Henry Ford. He left home at the age of 16 and moved to Detroit.
He didn't invent the car, but he figured out a way to produce one that was within the economic reach of the average American. While other manufacturers were content to target a market of the well-to-do, Henry developed a design and a method of manufacturing (Assembly line) that steadily reduced the cost of his Model T.

Instead of pocketing the profits, he lowered the price of the car. As a result, he sold more cars and increased his company's earnings, and this transformed the automotive industry from a luxury machine to a mainstay of American society.
 
During WW1 my Father as a member of the Canadian Army, travelled to and from Europe on the RMS Olympic, which was the sister ship to the RMS Titanic.
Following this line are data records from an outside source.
-- ==== Sys2Proof/Machine/Streams.lean ====
section
/-! DEFINITION. Sys2Proof/Machine/Streams.lean: reads over several pages, entropy-coded blocks as an agent reads them (R269,
R271, R273), stream specs (R172, R173, R179) and forming and placing the entries of a stream (R170, R171, R174 to R180). -/

namespace Sys2Proof.Machine

/-! ### Reads over pages -/

/-- The lowest address of each 128 KiB page among some addresses, pages ascending. -/
def pageHeads (addrs : List Nat) : Sp Nat :=
  addrs.foldl (fun m a =>
    let p := a / 2 ^ 17
    match m.find? fun e => e.1 == p with
    | some e => if a < e.2 then Sp.ins (Sp.del m p) p a else m
    | none => Sp.ins m p a) []

namespace State

/-- Translate one address per page, lowest first (R180, R264): the physical base of each page, the first fault, or a wait. -/
def mapPages (s : State) (w : Who) (k : Acc) : List (Nat × Nat) → State × Except (Option (Nat × PFault)) (List (Nat × Nat))
  | [] => (s, .ok [])
  | (p, a) :: rest =>
    match s.translate w k (BitVec.ofNat 64 a) with
    | (s1, .ok pa) =>
      match s1.mapPages w k rest with
      | (s2, .ok m) => (s2, .ok ((p, pa - a % 2 ^ 17) :: m))
      | (s2, .error e) => (s2, .error e)
    | (s1, .fault f) => (s1, .error (some (a, f)))
    | (s1, .wait) => (s1, .error none)

end State

/-- The physical address of a mapped virtual one. -/
def mapped (m : List (Nat × Nat)) (a : Nat) : Nat :=
  match m.find? fun e => e.1 == a / 2 ^ 17 with
  | some e => e.2 + a % 2 ^ 17
  | none => 0

namespace State

/-- The lowest poisoned unit among mapped addresses, as the virtual address of its line. -/
def poisonAmong (s : State) (m : List (Nat × Nat)) (addrs : List Nat) : Option Word :=
  (addrs.foldl (fun (b : Option Nat) a =>
    let pa := mapped m a
    if s.poisoned pa then
      let line := a - pa % poisonUnit (s.region pa)
      match b with
      | some x => some (if line < x then line else x)
      | none => some line
    else b) none).map (BitVec.ofNat 64)

/-- The first tag mismatch among mapped addresses at a first touch of a scratchpad granule (R180, R212). -/
def tagMismatch (s : State) (tag : Nat) (m : List (Nat × Nat)) (addrs : List Nat) : Option Word :=
  (addrs.find? fun a => s.region (mapped m a) == .spad && s.seqtag (mapped m a) != tag).map (BitVec.ofNat 64)

/-- Check a mapped read: the sequence tags when one is expected, then poison. Where one read shows several faults the spec gives no
order among them: DESIGN CHOICE, the lowest failing page comes first, then the first tag mismatch in the order of the addresses, then
the lowest poisoned line (R180; assumption log 57). -/
def checkRead (s : State) (tag : Option Nat) (m : List (Nat × Nat)) (addrs : List Nat) : Option GFault :=
  match tag.bind fun t => s.tagMismatch t m addrs with
  | some a => some { code := 0x08, tval := a }
  | none => (s.poisonAmong m addrs).map fun l => { code := 0x0C, tval := l }

/-- Read some bytes by virtual address for a grid-side agent: translation, permission, the expected tag if any, then poison. -/
def readVirt (s : State) (w : Who) (addrs : List Nat) (tag : Option Nat := none) :
    State × Except (Option GFault) (List (Nat × Nat)) :=
  match s.mapPages w .load (pageHeads addrs) with
  | (s1, .error none) => (s1, .error none)
  | (s1, .error (some (a, f))) =>
    (s1, .error (some { code := f.cause, tval := BitVec.ofNat 64 a, page := some (w.agent, f) }))
  | (s1, .ok m) =>
    match addrs.find? fun a => s1.unpopulated (mapped m a) with
    | some a => (s1, .error (some { code := 0x07, tval := BitVec.ofNat 64 a, page := some (w.agent, ⟨0x07, 7, 15⟩) }))
    | none =>
      match s1.checkRead tag m addrs with
      | some f => (s1, .error (some f))
      | none => (s1, .ok m)

/-- The addresses of `n` bytes from `a`, modulo 2^64. -/
def span (a n : Nat) : List Nat := (List.range n).map fun (i : Nat) => (a + i) % 2 ^ 64

/-- Read a run of bytes by virtual address, which a caller counts where the command or entry is known to have made the read once. -/
def peekRun (s : State) (w : Who) (va : Word) (n : Nat) (tag : Option Nat := none) :
    State × Except (Option GFault) (List Byte) :=
  match s.readVirt w (span va.toNat n) tag with
  | (s1, .error e) => (s1, .error e)
  | (s1, .ok m) => (s1, .ok ((span va.toNat n).map fun a => s1.byteAt (mapped m a)))

/-- Count bytes that an agent has read, by virtual address, at the memory controllers (R384). -/
def meterVirt (s : State) (w : Who) (addrs : List Nat) : State :=
  match (s.mapPages w .load (pageHeads addrs)).2 with
  | .ok m => s.meterReads w.part (addrs.map (mapped m))
  | .error _ => s

/-- Read a run of bytes by virtual address, and count it (R384). -/
def readRun (s : State) (w : Who) (va : Word) (n : Nat) (tag : Option Nat := none) :
    State × Except (Option GFault) (List Byte) :=
  match s.peekRun w va n tag with
  | (s1, .ok bs) => (s1.meterVirt w (span va.toNat n), .ok bs)
  | r => r

/-! ### Blocks (R268 to R273) -/

/-- A task's code table in a cluster; none when invalid (R273). -/
def codeTable (s : State) (task cluster id : Nat) : Option CodeTable :=
  match s.findTask task with
  | some t => match Sp.get [] t.tables (cluster * 4 + id) with
    | [] => none
    | l => some l
  | none => none

/-- Is a dztab of the table, accepted before command or stream `seq`, outstanding in the cluster (R274). -/
def tableBusy (s : State) (task cluster id seq : Nat) : Bool :=
  s.cmds.any fun c => c.task == task && decide (c.id < seq) && coreCluster c.core == cluster
    && (match c.op with | .dztab n _ => n == id | .xfer _ _ _ _ _ | .xdz _ _ _ | .send _ | .recv _ => false)

/-- Read more of the block whose header is at `hdr` than the bytes held: its header, then its coded bytes (R272). The bytes held after it, and
what kept the rest from being read: a fault, or a wait. `tag` is the sequence tag that the reads expect (R212). -/
def scoutBlock (s : State) (w : Who) (tag : Option Nat) (hdr : Word) (held : List Byte) : State × List Byte × Option (Option GFault) :=
  match if held.isEmpty then s.readRun w hdr 32 tag else (s, .ok held) with
  | (s1, .error f) => (s1, [], some f)
  | (s1, .ok bs) =>
    let h := parseHdr (bs.take 32)
    if !h.magicOk || decide (32 + h.clen ≤ bs.length) then (s1, bs, none)
    else
      match s1.readRun w (hdr + 32) h.clen tag with
      | (s2, .error f) => (s2, bs, some f)
      | (s2, .ok coded) => (s2, bs ++ coded, none)

/-- Check and decode the block whose header, at `hdr`, is `hb` (R271, R272): its header and decoded image. `coded` are its coded bytes, or why
they are not read. -/
def blockOf (s : State) (w : Who) (seq : Nat) (hdr : Word) (hb : List Byte) (expect : Option Nat) (ratio : Nat)
    (coded : Except (Option GFault) (List Byte)) : Except (Option GFault) (BlockHdr × List Byte) :=
  let h := parseHdr hb
  let bad (c : Nat) : Except (Option GFault) (BlockHdr × List Byte) := .error (some { code := c, tval := hdr })
  if !h.magicOk then bad 0x0B
  else
    let tab := s.codeTable w.task (coreCluster w.core) h.table
    match expect.any (· != h.fmt), decide (ratio * h.clen < h.dlen) with
    | true, _ => bad 0x08
    | false, true => bad 0x0A
    | false, false =>
      if s.tableBusy w.task (coreCluster w.core) h.table seq then .error none
      else if tab.isNone then bad 0x0B
      else
        match coded with
        | .error e => .error e
        | .ok cs =>
          match decodeBlock h expect ratio tab cs with
          | .error c => bad c
          | .ok img => .ok (h, img)

end State

/-- The coded bytes among those that a scout holds of a block; `flt` is the fault that kept it from them, none while they wait (R272). -/
def codedOf (bs : List Byte) (flt : Option GFault) : Except (Option GFault) (List Byte) :=
  if 32 + (parseHdr (bs.take 32)).clen ≤ bs.length then .ok (bs.drop 32) else .error flt

/-- The fault that a scout holds for the block whose header is at `hdr` (R272). -/
def scoutFault (l : List (Nat × GFault)) (hdr : Word) : Option GFault := (l.find? fun p => p.1 == hdr.toNat).map (·.2)

/-- The format code of R70. -/
def OFmt.code (f : OFmt) : Nat := ((List.range 28).find? fun k => OFmt.ofCode k == some f).getD 0

/-! ### Stream specs (R172, R173, R179) -/

/-- The slots of an entry (R170): queue 0 to 3 is the A side. -/
def entrySlots (f : OFmt) (q : Nat) (dbl : Bool) : Nat :=
  match f with
  | .f32 => if q < 4 then 2 else 1
  | .f19 => if q < 4 || dbl then 2 else 1
  | _ => 1

/-- k-positions of an entry (R170). -/
def SSpec.r (p : SSpec) : Nat := if p.dbl then 2 * p.fmt.rank else p.fmt.rank

/-- Element bytes of a format of 8 bits or more; 0 for a narrower one (R175). -/
def elemBytes (f : OFmt) : Nat := if f.elemBits < 8 then 0 else f.elemBits / 8

/-- The view of a stream: the qldt view for qldt and for qldz with TVIEW (R176, R179). -/
def tView (k : SKind) (p : SSpec) : Bool :=
  match k with
  | .qldt => true
  | .qldz => p.tview
  | .qld | .qldff | .qldx => false

/-- Is `v` a multiple of `n` (anything is a multiple of 0 bytes here). -/
def multipleOf (v : Int) (n : Nat) : Bool := n == 0 || v % n == 0

/-- The limits of a qldz (R173, R179). -/
def qldzOk (addr : Word) (p : SSpec) : Bool :=
  let eb := elemBytes p.fmt
  decide (addr.toNat % 32 = 0) && decide (0 ≤ p.stride) && decide (0 ≤ p.estride) && multipleOf p.stride eb
    && (p.tview || multipleOf p.estride eb)
    && (if p.tview then
          decide (((p.len : Int) - 1) * p.stride + (p.fmt.vecBytes (p.steps * p.r) : Nat) ≤ 131072)
        else if eb = 0 then true
        else decide ((((p.r * p.len : Nat) : Int) - 1) * p.estride + eb ≤ 131072))

/-- Parse and check a stream spec for a queue (R172, R173): none is an illegal operand. -/
def parseSpec (k : SKind) (q : Nat) (addr lo hi : Word) : Option SSpec :=
  match OFmt.ofCode (fieldNat lo 0 5) with
  | none => none
  | some f =>
    let p : SSpec :=
      { fmt := f, dbl := lo.getLsbD 18, tview := lo.getLsbD 17, tagen := lo.getLsbD 16, ratio := fieldNat lo 12 4,
        len := 8 * (fieldNat lo 8 4 + 1), steps := fieldNat lo 32 16 + 1, tag := fieldNat lo 48 16,
        estride := signedNat 32 (fieldNat hi 32 32), stride := signedNat 32 (fieldNat hi 0 32) }
    let dz := k == .qldz
    let ok := fieldNat lo 19 13 == 0 && fieldNat lo 5 3 == 0
      && !(f.isSparse && decide (4 ≤ q)) && !(p.dbl && (decide (q < 4) || f == .f32 || f.isSparse))
      && (if dz then p.ratio != 0 else p.ratio == 0 && !p.tview)
      && (tView k p || !(f.isMX || f.tlBits.isSome || f.isSparse))
      && (!tView k p || (p.steps * p.r) % f.blockLen == 0)
      && !(f == .spbf16 && p.steps % 2 == 1)
      && (!dz || qldzOk addr p)
    if ok then some p else none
Although the war ended in November of 1918, he didn't arrive back in Canada until July of 1919. Dad volunteered to stay behind for an additional 6 months, to be a guard at a German POW camp in Belgium near the city of Dave. For those six months of easy duty, he got a full years pay, which at $1.10 a day came to $410.15.

When he returned to Toronto in July of 1919, he bought a used Pierce Arrow touring car and started the Toronto Veteran's Taxi Company. By 1927 he owned 14 cars, and he was employing 35 drivers, all of whom were CEF veterans. He sold the business in 1928 for cash, and invested the money in The New Method Laundry Company. JIM.
nice story.
 
Assembly lines to mass produce those things we all want.
Television. We even leave it on when we are not watching it. It keeps us connected.
Computers, by far, the most impact on our lives.
Where would we be??????? Heck I am writing this on one.
Pay your bills, renew your license, talk to your friends, send a gift card, etc , etc, etc.
The beast in revelations makes me think of the computer with AI.